### Input data ###

-- ==== Sys2Proof/Tests/Slice0.lean ====
section
/-! SUPPORT. Tests on fixed values: descriptors written out from the layout of R100, the well-formedness checks, one or two
micro-steps of every operation with the results its rule gives, and for every statement with hypotheses a state that meets
them. Expected values come from the rules' own lines and examples, not from the model. -/

namespace Sys2Proof.Tests

open Sys2Proof.Machine

/-! ### Decoding: the words are written from the layout of R100 and the formats of R101 -/

theorem test_decode_swuart :
    decode 0x000000000000000055000011#96 = .ok (.swuPutc 0x55)
    ∧ decode 0x000000000000000000000012#96 = .ok .swuGetc := by decide

theorem test_decode_status :
    decode 0x000000000000000000000013#96 = .ok .swuStatusRead
    ∧ decode 0x000000000000000000000014#96 = .ok .swuStatusClear
    ∧ decode 0x000000000000000000000027#96 = .ok .uartStatusRead
    ∧ decode 0x000000000000000000000028#96 = .ok .uartStatusClear := by decide

theorem test_decode_uart_setup :
    decode 0x000000000000000000000020#96 = .ok .uartInit
    ∧ decode 0x000000000000000000000021#96 = .ok .uartEnable
    ∧ decode 0x000000000000000000000022#96 = .ok .uartDisable := by decide

theorem test_decode_uart_transfers :
    decode 0x000A00030000020000000223#96 = .ok (.uartTransfer 0x200 3 (some 10))
    ∧ decode 0x000000030000020000000023#96 = .ok (.uartTransfer 0x200 3 none)
    ∧ decode 0x000000000000000041000024#96 = .ok (.uartPutc 0x41 none)
    ∧ decode 0x000500000000000041000224#96 = .ok (.uartPutc 0x41 (some 5))
    ∧ decode 0x000100000000FFFF00000225#96 = .ok (.uartPuts 0xFFFF (some 1))
    ∧ decode 0x000500000000000000000226#96 = .ok (.uartGetc (some 5))
    ∧ decode 0x000000000000000000000226#96 = .ok (.uartGetc (some 0)) := by decide

theorem test_decode_i2c_setup :
    decode 0x000000000000000000000030#96 = .ok .i2cInit
    ∧ decode 0x000000000000000000000031#96 = .ok .i2cEnable
    ∧ decode 0x000000000000000000000032#96 = .ok .i2cDisable := by decide

theorem test_decode_i2c_transfers :
    decode 0x000000020000030000480033#96 = .ok (.i2cTransfer .recv 0x48 0x300 2 none)
    ∧ decode 0x000000020000030000480133#96 = .ok (.i2cTransfer .send 0x48 0x300 2 none)
    ∧ decode 0x001400010000030000480333#96 = .ok (.i2cTransfer .send 0x48 0x300 1 (some 20))
    ∧ decode 0x000000020000030000480034#96 = .ok (.i2cSend 0x48 0x300 2 none)
    ∧ decode 0xFFFF000112345678007F0235#96 = .ok (.i2cReceive 0x7F 0x12345678 1 (some 0xFFFF)) := by decide

theorem test_decode_interrupt :
    decode 0x00000000000000000000002E#96 = .ok .uartHandleTxIrq
    ∧ decode 0x00000000000000000000002F#96 = .ok .uartHandleRxIrq
    ∧ decode 0x00000000000000000000003E#96 = .ok .i2cHandleTxIrq
    ∧ decode 0x00000000000000000000003F#96 = .ok .i2cHandleRxIrq
    ∧ decode 0x000000000000000001000040#96 = .ok (.dispatch 1)
    ∧ decode 0x000000000000000000000041#96 = .ok .tickIsr := by decide

/-- R105: an unlisted opcode. -/
theorem test_decode_unassigned :
    decode 0x000000000000000000000010#96 = .error .unassignedOpcode
    ∧ decode 0x000000000000000000000000#96 = .error .unassignedOpcode
    ∧ decode 0x0000000000000000000000FF#96 = .error .unassignedOpcode := by decide

/-- R105: a reserved bit (15, 23), an unused `dir`, `tp`, `byte`, `ptr`, `n`, `addr7`, and a `tmo` with `tp = 0`. -/
theorem test_decode_reserved :
    decode 0x000000000000000000008012#96 = .error .reservedField
    ∧ decode 0x000000000000000000800033#96 = .error .reservedField
    ∧ decode 0x000000020000030000480134#96 = .error .reservedField
    ∧ decode 0x000000000000000055000211#96 = .error .reservedField
    ∧ decode 0x000000000000000001000012#96 = .error .reservedField
    ∧ decode 0x000000000000000100000026#96 = .error .reservedField
    ∧ decode 0x000000010000020000000025#96 = .error .reservedField
    ∧ decode 0x000000030000020000480023#96 = .error .reservedField
    ∧ decode 0x000100000000000000000026#96 = .error .reservedField := by decide

theorem test_decodeTableWord :
    decodeTableWord 96 0x55000011 = some (.swuPutc 0x55) ∧ decodeTableWord 96 0x10 = none := by decide

/-! ### Well-formedness: an ill-formed term for each check of R102 -/

theorem test_ptr_out_of_range :
    ¬ (Instr.uartTransfer 0x10000 1 none).WellFormed Params.vectors
    ∧ (Instr.uartTransfer 0xFFFF 1 none).WellFormed Params.vectors
    ∧ ¬ (Instr.uartPuts 0x10000 none).WellFormed Params.vectors
    ∧ ¬ (Instr.i2cTransfer .send 0 0x10000 1 none).WellFormed Params.vectors
    ∧ ¬ (Instr.i2cSend 0 0x10000 1 none).WellFormed Params.vectors
    ∧ ¬ (Instr.i2cReceive 0 0x10000 1 none).WellFormed Params.vectors := by decide

/-- A configuration with 8-bit counts and timeouts, so that those checks can fail. -/
def narrow : Params := { Params.vectors with countW := 8, tmoW := 8 }

theorem test_count_out_of_range :
    ¬ (Instr.uartTransfer 0 256 none).WellFormed narrow ∧ (Instr.uartTransfer 0 255 none).WellFormed narrow
    ∧ ¬ (Instr.i2cTransfer .recv 0 0 256 none).WellFormed narrow
    ∧ ¬ (Instr.i2cSend 0 0 256 none).WellFormed narrow ∧ ¬ (Instr.i2cReceive 0 0 256 none).WellFormed narrow := by
  decide

theorem test_timeout_out_of_range :
    ¬ (Instr.uartTransfer 0 1 (some 256)).WellFormed narrow ∧ ¬ (Instr.uartPutc 0 (some 256)).WellFormed narrow
    ∧ ¬ (Instr.uartPuts 0 (some 256)).WellFormed narrow ∧ ¬ (Instr.uartGetc (some 256)).WellFormed narrow
    ∧ (Instr.uartGetc (some 255)).WellFormed narrow ∧ ¬ (Instr.i2cTransfer .recv 0 0 1 (some 256)).WellFormed narrow
    ∧ ¬ (Instr.i2cSend 0 0 1 (some 256)).WellFormed narrow
    ∧ ¬ (Instr.i2cReceive 0 0 1 (some 256)).WellFormed narrow := by decide

theorem test_vector_out_of_range :
    (Instr.dispatch 0).WellFormed Params.vectors ∧ ¬ (Instr.dispatch 1).WellFormed Params.vectors
    ∧ (Instr.dispatch 1).WellFormed { Params.vectors with vectorMap := .splitTxRx }
    ∧ ¬ (Instr.dispatch 2).WellFormed { Params.vectors with vectorMap := .splitTxRx } := by decide

/-! ### Small states -/

/-- The state a next outcome holds. -/
def nextOf : Host.Outcome State Fault Refusal → Option State
  | .next s => some s
  | .fault _ => none
  | .refused _ => none

/-- A released UART engine with both flags raised, an empty transmitter and a received byte. -/
def liveUart : UartEngine :=
  { UartEngine.reset with
    swrst := .written false, clksel := .written 0, txIe := .written true, rxIe := .written true,
    txReady := .written true, rxReady := .written true, rxbuf := .written 0x5A, txregFull := .written false,
    shifterFull := .written false, live := true }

###

> **How to complete this task**: Out of the data above, set down the lines from the one with "0x000000000000000000000022#96 = .ok .uartDisable := by decide" to the one with "(.uartPutc 0x41 none)", both included, exactly as written and with no additions.

> **Response to the exercise**:
    ∧ decode 0x000000000000000000000022#96 = .ok .uartDisable := by decide

theorem test_decode_uart_transfers :
    decode 0x000A00030000020000000223#96 = .ok (.uartTransfer 0x200 3 (some 10))
    ∧ decode 0x000000030000020000000023#96 = .ok (.uartTransfer 0x200 3 none)
    ∧ decode 0x000000000000000041000024#96 = .ok (.uartPutc 0x41 none)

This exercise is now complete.